Our upcoming tutorial at KDD-2015  will present the novel data-driven education technologies under development and testing.

Data-Driven Education
Rakesh Agrawal
21st ACM SIGKDD Conference on Knowledge Discovery and Data Mining, August 2015

Abstract:

The recent improvements in bandwidth and connectivity have enabled enormous improvement in the speed and quality of communication among participants in the education echosystem. It makes it possible to connect students to great teachers of their choice and to other students who are compatible with their level of preparedness and learning temperament. One can choose what one learns and at what pace and in what order and self-assess the understanding of the material through personalized quizzes and tests. At the same time, it becomes feasible to measure student comprehension in real time and adjust the material presented to students to achieve higher levels of competency. Continuous feedback on learning outcomes and subject matter mastery also allows rapid evolution toward the most effective educational material and pedagogical methods.

Given the above emergent educational landscape, this tutorial aims to introduce the attendees to the novel data-driven education technologies under development and testing. The topics to be covered include:

  • Inferring learning units and dependence between them from current educational material, yielding a knowledge graph that provides the core data structure for organizing and navigating learning experiences
  • Enriching the knowledge graph with rich content in multiple formats mined from the web as well as expert-sourcing
  • Personalized learning plans based on explicit student preferences as well as recommendation based on aggregation of past navigations through the knowledge graphs
  • Overlaying the knowledge graph with social graph of students and teachers to allow dynamic formation of classes and study groups with the goal of maximizing overall learning
  • Open research problems

Bibtex Entry:

@inproceedings{Agr15kdd:Data,
title={Data-Driven Education},
author={Rakesh Agrawal},
booktitle={21st ACM SIGKDD Conference on Knowledge Discovery and Data Mining},
month={August},
year={2015},
address={Sydney, Australia},
note={Also, Data Insights Laboratories Technical Report TR-2015-006, June 2015}
}

KDD-2015 Paper on Complementarity of Twitter and Google Search

Our paper showing search over Twitter content can provide useful results  that complement web search results from Google and Bing has been accepted for presentation at the 21st ACM SIGKDD Conference on Knowledge Discovery and Data Mining (KDD 2015).  This version supplants our Technical Report TR-2015-002.
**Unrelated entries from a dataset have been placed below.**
/-- A write changes a general purpose byte only where it leads there. -/
theorem writeLoc_ram (l : Loc) (v : Byte) (s : State) (a : Nat) :
    Memory.read (writeLoc l v s).ram a = if l = .ram a then v else Memory.read s.ram a := by
  cases l <;> simp only [writeLoc] <;> try rfl
  rename_i b
  by_cases h : b = a
  · subst h; simp
  · simp only [Loc.ram.injEq, h, if_false]; exact Memory.read_write_other _ _ (Ne.symm h)

/-- A write changes a display byte only where it leads there, and stores the LCD_MASK bits. -/
theorem writeLoc_lcd (l : Loc) (v : Byte) (s : State) (a : Nat) :
    Memory.read (writeLoc l v s).lcd a = if l = .lcd a then v &&& s.opts.lcdMask else Memory.read s.lcd a := by
  cases l <;> simp only [writeLoc] <;> try rfl
  rename_i b
  by_cases h : b = a
  · subst h; simp
  · simp only [Loc.lcd.injEq, h, if_false]; exact Memory.read_write_other _ _ (Ne.symm h)

/-! ### Operand forms -/

theorem withOperand_of_readable {m : DataAddr} {s : State} (h : locate m s ≠ .bank1Hole)
    (k : Loc → Byte → State → Result) :
    withOperand m s k = k (locate m s) (readLoc (locate m s) s) (readEffect (locate m s) s) := by
  simp [withOperand, h]

theorem withOperand_of_hole {m : DataAddr} {s : State} (h : locate m s = .bank1Hole)
    (k : Loc → Byte → State → Result) : withOperand m s k = .fault .bank1OutsideLcd := by
  simp [withOperand, h]

theorem withOperand_next {m : DataAddr} {s t : State} {k : Loc → Byte → State → Result} :
    withOperand m s k = .next t ↔ locate m s ≠ .bank1Hole ∧
      k (locate m s) (readLoc (locate m s) s) (readEffect (locate m s) s) = .next t := by
  by_cases h : locate m s = .bank1Hole
  · simp [withOperand_of_hole h, h]
  · simp [withOperand_of_readable h, h]

theorem loadOp_next {m : DataAddr} {f : Byte → Byte} {u : Byte → FlagUpdate} {s t : State} :
    loadOp m f u s = .next t ↔ locate m s ≠ .bank1Hole ∧
      t = setAccFlags (f (readLoc (locate m s) s)) (u (readLoc (locate m s) s)) (readEffect (locate m s) s) := by
  rw [loadOp, withOperand_next, Host.Outcome.next.injEq, eq_comm (b := t)]

theorem modifyByte_next {m : DataAddr} {f : Byte → Byte} {s t : State} :
    modifyByte m f s = .next t ↔ locate m s ≠ .bank1Hole ∧ startsMode00 (locate m s) (f (readLoc (locate m s) s)) = false ∧
      t = writeLoc (locate m s) (f (readLoc (locate m s) s)) (readEffect (locate m s) s) := by
  simp only [modifyByte, withOperand_next, store_next]; tauto

theorem modifyFlags_next {m : DataAddr} {f : Byte → Byte} {u : Byte → FlagUpdate} {s t : State} :
    modifyFlags m f u s = .next t ↔
      locate m s ≠ .bank1Hole ∧ startsMode00 (locate m s) (f (readLoc (locate m s) s)) = false ∧
      t = setFlagsAfter (locate m s) (u (readLoc (locate m s) s))
        (writeLoc (locate m s) (f (readLoc (locate m s) s)) (readEffect (locate m s) s)) := by
  simp only [modifyFlags, withOperand_next, andThen_next, store_next]
  constructor
  · rintro ⟨h, w, ⟨-, h0, rfl⟩, e⟩; injection e with e; exact ⟨h, h0, e.symm⟩
  · rintro ⟨h, h0, rfl⟩; exact ⟨h, _, ⟨h, h0, rfl⟩, rfl⟩

theorem testSkip_next {m : DataAddr} {c : Byte → Bool} {s t : State} :
    testSkip m c s = .next t ↔ locate m s ≠ .bank1Hole ∧
      t = skipIf (c (readLoc (locate m s) s)) (readEffect (locate m s) s) := by
  rw [testSkip, withOperand_next, Host.Outcome.next.injEq, eq_comm (b := t)]

theorem loadSkip_next {m : DataAddr} {f : Byte → Byte} {s t : State} :
    loadSkip m f s = .next t ↔ locate m s ≠ .bank1Hole ∧
      t = skipIf (f (readLoc (locate m s) s) == 0)
        { readEffect (locate m s) s with acc := f (readLoc (locate m s) s) } := by
  rw [loadSkip, withOperand_next, Host.Outcome.next.injEq, eq_comm (b := t)]

theorem modifySkip_next {m : DataAddr} {f : Byte → Byte} {s t : State} :
    modifySkip m f s = .next t ↔ locate m s ≠ .bank1Hole ∧ locate m s ≠ .pcl ∧
      startsMode00 (locate m s) (f (readLoc (locate m s) s)) = false ∧
      t = skipIf (f (readLoc (locate m s) s) == 0)
        (writeLoc (locate m s) (f (readLoc (locate m s) s)) (readEffect (locate m s) s)) := by
  simp only [modifySkip, withOperand_next]
  by_cases hp : locate m s = .pcl
  · simp [hp]
  · simp only [hp, if_false, andThen_next, store_next]
    constructor
    · rintro ⟨h, w, ⟨-, h0, rfl⟩, e⟩; injection e with e; exact ⟨h, hp, h0, e.symm⟩
    · rintro ⟨h, -, h0, rfl⟩; exact ⟨h, _, ⟨h, h0, rfl⟩, rfl⟩

theorem tableRead_next {p : ProgAddr} {m : DataAddr} {s t : State} :
    tableRead p m s = .next t ↔ locate m s ≠ .bank1Hole ∧
      startsMode00 (locate m s) (lowByte (tableWord s p)) = false ∧
      t = { writeLoc (locate m s) (lowByte (tableWord s p)) s with tblh := (tableWord s p).extractLsb' 8 6 } := by
  simp only [tableRead, andThen_next, write_next]
  constructor
  · rintro ⟨w, ⟨h, h0, rfl⟩, e⟩; injection e with e; exact ⟨h, h0, e.symm⟩
  · rintro ⟨h, h0, rfl⟩; exact ⟨_, ⟨h, h0, rfl⟩, rfl⟩

theorem returnThen_next {k : State → State} {s t : State} :
    returnThen k s = .next t ↔ ∃ p rest, s.stk = p :: rest ∧ t = k { s with pc := p, stk := rest } := by
  unfold returnThen
  split <;> simp_all [eq_comm]

/-! ### Interrupts -/

theorem acknowledgeable_iff {src : Source} {s : State} :
    acknowledgeable src s = true ↔ s.intc.emi = true ∧ s.stk.length < 2 ∧ requested s.intc src = true ∧
      enabled s.intc src = true ∧ marked s.unseen src = false := by
  simp [acknowledgeable, and_assoc]

/-- The interrupt check takes one acknowledgeable source or changes nothing. -/
theorem interruptCheck_cases (s : State) :
    (interruptCheck s = s ∧ ∀ src, acknowledgeable src s = false) ∨
      ∃ src, acknowledgeable src s = true ∧ interruptCheck s = enter src s := by
  unfold interruptCheck
  repeat' split
  all_goals first
    | exact .inr ⟨_, ‹_›, rfl⟩
    | exact .inl ⟨rfl, fun src => by cases src <;> simp_all⟩

/-- A push never leaves more than two addresses. -/
theorem push_length (p : ProgAddr) (stk : List ProgAddr) : (push p stk).length ≤ 2 := by
  simp [push]

theorem push_of_room {p : ProgAddr} {stk : List ProgAddr} (h : stk.length < 2) : push p stk = p :: stk := by
  rw [push, List.take_of_length_le]; simp only [List.length_cons]; omega

/-! ### Ticks and the power state -/

/-- A request during the start-up delay leaves the delay as it is (60_exceptions R397). -/
theorem raise_waking {src : Source} {s : State} {n : Nat} (h : s.power = .waking n) : (raise src s).power = .waking n := by
  unfold raise
  split
  · exact h
  · simp [h]

theorem timerCount_waking {s : State} {n : Nat} (h : s.power = .waking n) : (timerCount s).power = .waking n := by
  unfold timerCount
  split
  · exact raise_waking h
  · exact h

theorem timerNoise_waking {s : State} {n : Nat} (h : s.power = .waking n) : (timerNoise s).power = .waking n := by
  unfold timerNoise
  split
  · dsimp only
    split
    · exact raise_waking h
    · exact h
  · exact h

theorem timerTick_waking {s : State} {n : Nat} (h : s.power = .waking n) : (timerTick s).power = .waking n := by
  unfold timerTick
  split
  · exact h
  · split
    · exact timerNoise_waking h
    · split
      · dsimp only
        split
        · exact h
        · exact timerCount_waking h
      · exact timerCount_waking h

/-- A tick of the internal clock during the start-up delay leaves the delay as it is. -/
theorem internalTick_waking {s : State} {n : Nat} (h : s.power = .waking n) : (internalTick s).power = .waking n := by
  unfold internalTick
  split
  · exact timerTick_waking h
  · split
    · exact timerTick_waking h
    · exact h

/-! ### Between two instructions -/

/-- What every device tick keeps, the ticks of the instruction's cycles keep. -/
theorem runDue_keeps {P : State → Prop} (tick : ∀ t s, P s → P (applyTick t s)) :
    ∀ (due : List Tick) (s : State), P s → P (runDue due s)
  | [], _, h => h
  | t :: rest, s, h => by
    unfold runDue
    split
    · exact tick t s h
    · exact runDue_keeps tick rest _ (tick t s h)

/-- What every event and every device tick keeps, each schedule of them keeps. -/
theorem runSchedule_keeps {P : State → Prop} (event : ∀ e s, P s → P (applyEvent s e))
    (tick : ∀ t s, P s → P (applyTick t s)) :
    ∀ (hs : List Happening) (due : List Tick) (s : State), P s → P (runSchedule hs due s)
  | [], due, s, h => runDue_keeps tick due s h
  | .event e :: rest, _, s, h => runSchedule_keeps event tick rest _ _ (event e s h)
  | .tick _ :: rest, _, s, h => by
    unfold runSchedule
    split
    · exact runSchedule_keeps event tick rest _ s h
    · exact runSchedule_keeps event tick rest _ _ (tick _ s h)

@[simp] theorem runSchedule_rom (hs : List Happening) (due : List Tick) (s : State) :
    (runSchedule hs due s).rom = s.rom :=
  runSchedule_keeps (P := fun t => t.rom = s.rom) (fun e t h => (applyEvent_rom t e).trans h)
    (fun k t h => (applyTick_rom k t).trans h) hs due s rfl

@[simp] theorem runSchedule_opts (hs : List Happening) (due : List Tick) (s : State) :
    (runSchedule hs due s).opts = s.opts :=
  runSchedule_keeps (P := fun t => t.opts = s.opts) (fun e t h => (applyEvent_opts t e).trans h)
    (fun k t h => (applyTick_opts k t).trans h) hs due s rfl

@[simp] theorem runSchedule_inputs (hs : List Happening) (due : List Tick) (s : State) :
    (runSchedule hs due s).inputs = s.inputs :=
  runSchedule_keeps (P := fun t => t.inputs = s.inputs) (fun e t h => (applyEvent_inputs t e).trans h)
    (fun k t h => (applyTick_inputs k t).trans h) hs due s rfl

/-- What every event keeps, the events before a boundary keep; the boundary is taken off the inputs. -/
theorem takeInputs_keeps {P : State → Prop} (event : ∀ e s, P s → P (applyEvent s e)) {s : State}
    (h : P { s with inputs := s.inputs.tail }) : P (takeInputs s) := by
  unfold takeInputs
  generalize (nextBoundary s).before = es
  revert h
  generalize ({ s with inputs := s.inputs.tail } : State) = t
  intro h
  induction es generalizing t with
  | nil => exact h
  | cons e rest ih => exact ih _ (event e t h)

/-- With no input to come, nothing happens before the boundary. -/
theorem takeInputs_of_none {s : State} (h : s.inputs = []) : takeInputs s = s := by
  cases s; subst h; rfl

/-- With the watchdog disabled no tick is a chip reset, so the ticks come one after the other. -/
theorem runDue_of_wdt_disabled : ∀ (due : List Tick) {s : State}, s.opts.wdtEnable = false →
    runDue due s = due.foldl (fun s t => applyTick t s) s
  | [], _, _ => rfl
  | t :: rest, s, h => by
    have hn : tickResets t s = false := by simp [tickResets, watchdogResets, watchdogExpires, h]
    simp [runDue, hn, runDue_of_wdt_disabled rest (s := applyTick t s) (by simpa using h)]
Whither Social Networks for Web Search?
Rakesh Agrawal, Behzad Golshan and Evangelos Papalexakis
21st ACM SIGKDD Conference on Knowledge Discovery and Data Mining, August 2015

Abstract:

Access to diverse perspectives nurtures an informed citizenry. Google and Bing have emerged as the duopoly that largely arbitrates which English language documents are seen by web searchers. A recent study shows that there is now a large overlap in the top organic search results produced by them. Thus, citizens may no longer be able to gain different perspectives by using different search engines.
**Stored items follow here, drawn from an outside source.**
-- ==== Sys2Proof/Tests/Slice0.lean ====
section
/-! SUPPORT. The model's own tests: the ill-formed terms, the decoding of words written out from 30_encoding R145, the vectors
of 95_test_vectors section 2 with one theorem an instruction, scenarios of its section 3, and a witness for the hypotheses of
every obligation that has any. Every expected value is the spec's. -/

namespace Sys2Proof.Tests

open Sys2Proof.Machine Sys2Proof.Claims Sys2Proof.Safety

/-! ### Ill-formed instructions (30_encoding R148) -/

theorem test_wellFormed_refuses_clrWdt_with_two : Instr.wellFormed .two .clrWdt = false := by decide
theorem test_wellFormed_refuses_clrWdt1_with_one : Instr.wellFormed .one .clrWdt1 = false := by decide

/-! ### Words written out from 30_encoding R145, with `m` = 5AH, `x` = A5H, `i` = 5, `addr` = 2D3H -/

theorem test_decode_arithmetic :
    decodeTableWord 16 0b00001101011010 = some (.addAM 0x5A) ∧
    decodeTableWord 16 0b00001111011010 = some (.addmAM 0x5A) ∧
    decodeTableWord 16 0b00101110100101 = some (.addAX 0xA5) ∧
    decodeTableWord 16 0b01001101011010 = some (.adcAM 0x5A) ∧
    decodeTableWord 16 0b01001111011010 = some (.adcmAM 0x5A) ∧
    decodeTableWord 16 0b00101010100101 = some (.subAX 0xA5) ∧
    decodeTableWord 16 0b00001001011010 = some (.subAM 0x5A) ∧
    decodeTableWord 16 0b00001011011010 = some (.submAM 0x5A) ∧
    decodeTableWord 16 0b01001001011010 = some (.sbcAM 0x5A) ∧
    decodeTableWord 16 0b01001011011010 = some (.sbcmAM 0x5A) ∧
    decodeTableWord 16 0b01111011011010 = some (.daaM 0x5A) := by decide

theorem test_decode_logic :
    decodeTableWord 16 0b00011001011010 = some (.andAM 0x5A) ∧
    decodeTableWord 16 0b00010101011010 = some (.orAM 0x5A) ∧
    decodeTableWord 16 0b00010001011010 = some (.xorAM 0x5A) ∧
    decodeTableWord 16 0b00011011011010 = some (.andmAM 0x5A) ∧
    decodeTableWord 16 0b00010111011010 = some (.ormAM 0x5A) ∧
    decodeTableWord 16 0b00010011011010 = some (.xormAM 0x5A) ∧
    decodeTableWord 16 0b00111010100101 = some (.andAX 0xA5) ∧
    decodeTableWord 16 0b00110110100101 = some (.orAX 0xA5) ∧
    decodeTableWord 16 0b00110010100101 = some (.xorAX 0xA5) ∧
    decodeTableWord 16 0b00000111011010 = some (.cplM 0x5A) ∧
    decodeTableWord 16 0b00000101011010 = some (.cplaM 0x5A) := by decide

theorem test_decode_incdec :
    decodeTableWord 16 0b01010001011010 = some (.incaM 0x5A) ∧
    decodeTableWord 16 0b01010011011010 = some (.incM 0x5A) ∧
    decodeTableWord 16 0b01010101011010 = some (.decaM 0x5A) ∧
    decodeTableWord 16 0b01010111011010 = some (.decM 0x5A) := by decide

theorem test_decode_rotate :
    decodeTableWord 16 0b01100101011010 = some (.rraM 0x5A) ∧
    decodeTableWord 16 0b01100111011010 = some (.rrM 0x5A) ∧
    decodeTableWord 16 0b01101101011010 = some (.rrcaM 0x5A) ∧
    decodeTableWord 16 0b01101111011010 = some (.rrcM 0x5A) ∧
    decodeTableWord 16 0b01100001011010 = some (.rlaM 0x5A) ∧
    decodeTableWord 16 0b01100011011010 = some (.rlM 0x5A) ∧
    decodeTableWord 16 0b01101001011010 = some (.rlcaM 0x5A) ∧
    decodeTableWord 16 0b01101011011010 = some (.rlcM 0x5A) := by decide

theorem test_decode_move_and_bit :
    decodeTableWord 16 0b00011101011010 = some (.movAM 0x5A) ∧
    decodeTableWord 16 0b00000011011010 = some (.movMA 0x5A) ∧
    decodeTableWord 16 0b00111110100101 = some (.movAX 0xA5) ∧
    decodeTableWord 16 0b11011011011010 = some (.clrBit 5 0x5A) ∧
    decodeTableWord 16 0b11001011011010 = some (.setBit 5 0x5A) := by decide

theorem test_decode_branch :
    decodeTableWord 16 0b10101011010011 = some (.jmp 0x2D3) ∧
    decodeTableWord 16 0b01000011011010 = some (.szM 0x5A) ∧
    decodeTableWord 16 0b01000001011010 = some (.szaM 0x5A) ∧
    decodeTableWord 16 0b11111011011010 = some (.szBit 5 0x5A) ∧
    decodeTableWord 16 0b11101011011010 = some (.snzBit 5 0x5A) ∧
    decodeTableWord 16 0b01011011011010 = some (.sizM 0x5A) ∧
    decodeTableWord 16 0b01011111011010 = some (.sdzM 0x5A) ∧
    decodeTableWord 16 0b01011001011010 = some (.sizaM 0x5A) ∧
    decodeTableWord 16 0b01011101011010 = some (.sdzaM 0x5A) ∧
    decodeTableWord 16 0b10001011010011 = some (.call 0x2D3) ∧
    decodeTableWord 16 0b00000000000011 = some .ret ∧
    decodeTableWord 16 0b00100110100101 = some (.retAX 0xA5) ∧
    decodeTableWord 16 0b00000000000100 = some .reti := by decide

theorem test_decode_table_and_misc :
    decodeTableWord 16 0b01110101011010 = some (.tabrdc 0x5A) ∧
    decodeTableWord 16 0b01110111011010 = some (.tabrdl 0x5A) ∧
    decodeTableWord 16 0b00000000000000 = some .nop ∧
    decodeTableWord 16 0b01111101011010 = some (.clrM 0x5A) ∧
    decodeTableWord 16 0b01111111011010 = some (.setM 0x5A) ∧
    decodeTableWord 16 0b00000000000001 = some .clrWdt ∧
    decodeTableWord 16 0b00000000000101 = some .clrWdt2 ∧
    decodeTableWord 16 0b01000111011010 = some (.swapM 0x5A) ∧
    decodeTableWord 16 0b01000101011010 = some (.swapaM 0x5A) ∧
    decodeTableWord 16 0b00000000000010 = some .halt := by decide

/-- With CLRWDT_TIMES = 2 the word 0001H is CLR WDT1 (30_encoding R148). -/
theorem test_decode_clrWdt1 : decode .two 0b00000000000001 = .ok .clrWdt1 := by rfl

/-- A listing that gives the word 0001H to NOP and takes the word 0000H away; every other word keeps its default reading
(30_encoding R150). -/
theorem test_enc_listing :
    (let o : Config.Options := { Config.Options.default with encListing := [(0x0001, some .nop), (0x0000, none)] }
     enc o 0x0001 = .ok .nop ∧ enc o 0x0000 = .error .notInListing ∧ enc o 0x0002 = .ok .halt) := ⟨rfl, rfl, rfl⟩

/-- The undefined words of 95_test_vectors 2.10, at the ends of their ranges. -/
theorem test_undefined_words : ([0x0006, 0x007F, 0x0780, 0x08FF, 0x1C00, 0x1CFF, 0x1E00, 0x1E7F, 0x2400, 0x27FF, 0x2C00,
    0x2FFF].all fun w => (decodeTableWord 16 w).isNone) = true := by decide

/-! ### One step -/

/-- The state the vectors start from. -/
def start : State := State.reset

/-- Execute the word `w` standing at `n` from `s`. -/
def execWord (w n : Nat) (s : State) : Option (Instr × Result) :=
  match enc s.opts (BitVec.ofNat 14 w) with
  | .ok i => some (i, exec i { s with pc := BitVec.ofNat 10 (n + 1) })
  | .error _ => none

/-- The word at `n` runs, takes these cycles, and leaves a state with this property. -/
def runs (w n cyc : Nat) (s : State) (p : State → Bool) : Bool :=
  match execWord w n s with
  | some (i, .next t) => p t && cyclesOf i { s with pc := BitVec.ofNat 10 (n + 1) } t == cyc
  | some (_, .fault _) | some (_, .refused _) | none => false

/-- The word at `n` stops with this fault. -/
def stops (w n : Nat) (f : Fault) (s : State) : Bool :=
  match execWord w n s with
  | some (_, .fault g) => decide (g = f)
  | some (_, .next _) | some (_, .refused _) | none => false

/-- The outcome is a next state. -/
def goesOn : Result → Bool
  | .next _ => true
  | .fault _ | .refused _ => false

/-- The outcome is a next state with this property. -/
def leaves (r : Result) (p : State → Bool) : Bool :=
  match r with
  | .next t => p t
  | .fault _ | .refused _ => false

/-! ### The vectors of 95_test_vectors section 2 -/

theorem test_addAM :
    runs 0x0340 0x100 1 { start with acc := 0x3A, ram := [(0x40, 0xC6)] }
      (fun t => t.acc == 0x00 && t.alu.c && t.alu.ac && t.alu.z && !t.alu.ov && t.pc == 0x101) = true ∧
    runs 0x0340 0x100 1 { start with acc := 0x7F, ram := [(0x40, 0x01)] }
      (fun t => t.acc == 0x80 && !t.alu.c && t.alu.ac && !t.alu.z && t.alu.ov && t.pc == 0x101) = true ∧
    runs 0x0340 0x100 1 { start with acc := 0x80, ram := [(0x40, 0x80)] }
      (fun t => t.acc == 0x00 && t.alu.c && !t.alu.ac && t.alu.z && t.alu.ov && t.pc == 0x101) = true ∧
    runs 0x0305 0x100 1 { start with acc := 0x55 }
      (fun t => t.acc == 0xAA && !t.alu.c && !t.alu.ac && !t.alu.z && t.alu.ov && t.pc == 0x101) = true := by decide

theorem test_addmAM :
    runs 0x03C0 0x100 1 { start with acc := 0x01, ram := [(0x40, 0xFF)] }
      (fun t => t.acc == 0x01 && Memory.read t.ram 0x40 == 0x00 && t.alu.c && t.alu.ac && t.alu.z && !t.alu.ov && t.pc == 0x101) = true ∧
    runs 0x0386 0x120 2 { start with acc := 0x03 }
      (fun t => t.pc == 0x124 && !t.alu.c && !t.alu.ac && !t.alu.z && !t.alu.ov) = true ∧
    runs 0x0386 0x2FE 2 { start with acc := 0x02 }
      (fun t => t.pc == 0x201 && t.alu.c && t.alu.ac && !t.alu.z && !t.alu.ov) = true := by decide

theorem test_addAX :
    runs 0x0B01 0x100 1 { start with acc := 0x0F }
      (fun t => t.acc == 0x10 && !t.alu.c && t.alu.ac && !t.alu.z && !t.alu.ov && t.pc == 0x101) = true ∧
    runs 0x0B00 0x100 1 { start with acc := 0x00 }
      (fun t => t.acc == 0x00 && !t.alu.c && !t.alu.ac && t.alu.z && !t.alu.ov && t.pc == 0x101) = true := by decide

theorem test_adcAM :
    runs 0x1340 0x100 1 { start with acc := 0xFF, alu := ⟨true, false, false, false⟩ }
      (fun t => t.acc == 0x00 && t.alu.c && t.alu.ac && t.alu.z && !t.alu.ov && t.pc == 0x101) = true ∧
    runs 0x1340 0x100 1 { start with acc := 0x7F, alu := ⟨true, false, false, false⟩ }
      (fun t => t.acc == 0x80 && !t.alu.c && t.alu.ac && !t.alu.z && t.alu.ov && t.pc == 0x101) = true := by decide

theorem test_adcmAM :
    runs 0x13C0 0x100 1 { start with acc := 0x0F, alu := ⟨true, false, false, false⟩, ram := [(0x40, 0x0F)] }
      (fun t => t.acc == 0x0F && Memory.read t.ram 0x40 == 0x1F && !t.alu.c && t.alu.ac && !t.alu.z && !t.alu.ov && t.pc == 0x101) = true := by decide

theorem test_subAX :
    runs 0x0A05 0x100 1 { start with acc := 0x05 }
      (fun t => t.acc == 0x00 && t.alu.c && t.alu.ac && t.alu.z && !t.alu.ov && t.pc == 0x101) = true ∧
    runs 0x0A06 0x100 1 { start with acc := 0x05 }
      (fun t => t.acc == 0xFF && !t.alu.c && !t.alu.ac && !t.alu.z && !t.alu.ov && t.pc == 0x101) = true ∧
    runs 0x0A01 0x100 1 { start with acc := 0x80 }
      (fun t => t.acc == 0x7F && t.alu.c && !t.alu.ac && !t.alu.z && t.alu.ov && t.pc == 0x101) = true := by decide

theorem test_subAM :
    runs 0x0240 0x100 1 { start with acc := 0x10, ram := [(0x40, 0x01)] }
      (fun t => t.acc == 0x0F && t.alu.c && !t.alu.ac && !t.alu.z && !t.alu.ov && t.pc == 0x101) = true ∧
    runs 0x0240 0x100 1 { start with acc := 0x00 }
      (fun t => t.acc == 0x00 && t.alu.c && t.alu.ac && t.alu.z && !t.alu.ov && t.pc == 0x101) = true := by decide

theorem test_submAM :
    runs 0x02C0 0x100 1 { start with acc := 0x50, ram := [(0x40, 0x60)] }
      (fun t => t.acc == 0x50 && Memory.read t.ram 0x40 == 0xF0 && !t.alu.c && t.alu.ac && !t.alu.z && !t.alu.ov && t.pc == 0x101) = true := by decide

theorem test_sbcAM :
    runs 0x1240 0x100 1 { start with acc := 0x05, ram := [(0x40, 0x05)] }
      (fun t => t.acc == 0xFF && !t.alu.c && !t.alu.ac && !t.alu.z && !t.alu.ov && t.pc == 0x101) = true ∧
    runs 0x1240 0x100 1 { start with acc := 0x05, alu := ⟨true, false, false, false⟩, ram := [(0x40, 0x05)] }
      (fun t => t.acc == 0x00 && t.alu.c && t.alu.ac && t.alu.z && !t.alu.ov && t.pc == 0x101) = true ∧
    runs 0x1240 0x100 1 { start with acc := 0x00, ram := [(0x40, 0xFF)] }
      (fun t => t.acc == 0x00 && !t.alu.c && !t.alu.ac && t.alu.z && !t.alu.ov && t.pc == 0x101) = true := by decide

theorem test_sbcmAM :
    runs 0x12C0 0x100 1 { start with acc := 0x80 }
      (fun t => t.acc == 0x80 && Memory.read t.ram 0x40 == 0x7F && t.alu.c && !t.alu.ac && !t.alu.z && t.alu.ov && t.pc == 0x101) = true := by decide

theorem test_daaM :
    runs 0x1EC0 0x100 1 { start with acc := 0x7D }
      (fun t => t.acc == 0x7D && Memory.read t.ram 0x40 == 0x83 && !t.alu.c && !t.alu.ac && !t.alu.z && !t.alu.ov && t.pc == 0x101) = true ∧
    runs 0x1EC0 0x100 1 { start with acc := 0x9A }
      (fun t => Memory.read t.ram 0x40 == 0x00 && t.alu.c && t.pc == 0x101) = true ∧
    runs 0x1EC0 0x100 1 { start with acc := 0x12, alu := ⟨true, true, false, false⟩ }
      (fun t => Memory.read t.ram 0x40 == 0x78 && t.alu.c && t.pc == 0x101) = true ∧
    runs 0x1EC0 0x100 1 { start with acc := 0x00 }
      (fun t => Memory.read t.ram 0x40 == 0x00 && !t.alu.c && t.pc == 0x101) = true ∧
    runs 0x1EC0 0x100 1 { start with acc := 0xA0 }
      (fun t => Memory.read t.ram 0x40 == 0x00 && t.alu.c && t.pc == 0x101) = true ∧
    runs 0x1E85 0x100 1 { start with acc := 0x3C }
      (fun t => t.acc == 0x42 && !t.alu.c && t.pc == 0x101) = true := by decide

theorem test_andAM :
    runs 0x0640 0x100 1 { start with acc := 0xF0, ram := [(0x40, 0x0F)] }
      (fun t => t.acc == 0x00 && t.alu.z && t.pc == 0x101) = true ∧
    runs 0x0640 0x100 1 { start with acc := 0xF3, ram := [(0x40, 0x3F)] }
      (fun t => t.acc == 0x33 && !t.alu.z && t.pc == 0x101) = true := by decide

theorem test_orAM :
    runs 0x0540 0x100 1 { start with acc := 0x00 }
      (fun t => t.acc == 0x00 && t.alu.z && t.pc == 0x101) = true ∧
    runs 0x0540 0x100 1 { start with acc := 0x81, ram := [(0x40, 0x18)] }
      (fun t => t.acc == 0x99 && !t.alu.z && t.pc == 0x101) = true := by decide

theorem test_xorAM :
    runs 0x0440 0x100 1 { start with acc := 0xAA, ram := [(0x40, 0xAA)] }
      (fun t => t.acc == 0x00 && t.alu.z && t.pc == 0x101) = true ∧
    runs 0x0405 0x100 1 { start with acc := 0xAA }
      (fun t => t.acc == 0x00 && t.alu.z && t.pc == 0x101) = true := by decide

theorem test_andmAM :
    runs 0x06C0 0x100 1 { start with acc := 0x0F, ram := [(0x40, 0x3C)] }
      (fun t => t.acc == 0x0F && Memory.read t.ram 0x40 == 0x0C && !t.alu.z && t.pc == 0x101) = true := by decide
We present the results of our empirical study that indicates that by mining Twitter data one can obtain search results that are quite distinct from those produced by Google and Bing. Additionally, our user study found that these results were quite informative. The gauntlet is now on search engines to test whether our findings hold in their infrastructure for different social networks and whether enabling diversity has sufficient business imperative for them.

Bibtex Entry:

@inproceedings{AGP15kdd:whither,
title={Whither Social Networks for Web Search?},
author={Rakesh Agrawal and Behzad Golshan and Evangelos Papalexakis},
booktitle={21st ACM SIGKDD Conference on Knowledge Discovery and Data Mining},
month={August},
year={2015},
address={Sydney, Australia}
}

Data Engineering in Asia: Unique Technical Challenges and Opportunities

Asia is in the midst of a historic transformation. Asia’s per capita income is projected to rise sixfold and its share of global gross domestic product is expected to increase to 52 percent by 2050. Science and technology has been cited as one of the key pillars for the success of Asia’s development.

The plenary panel, “Data Engineering in Asia: Unique Technical Challenges and Opportunities“,  organized by Rakesh Agrawal at the 31st International Conference on Data Engineering (ICDE 2015),  pondered how data engineering can uniquely contribute to the emergent Asian century.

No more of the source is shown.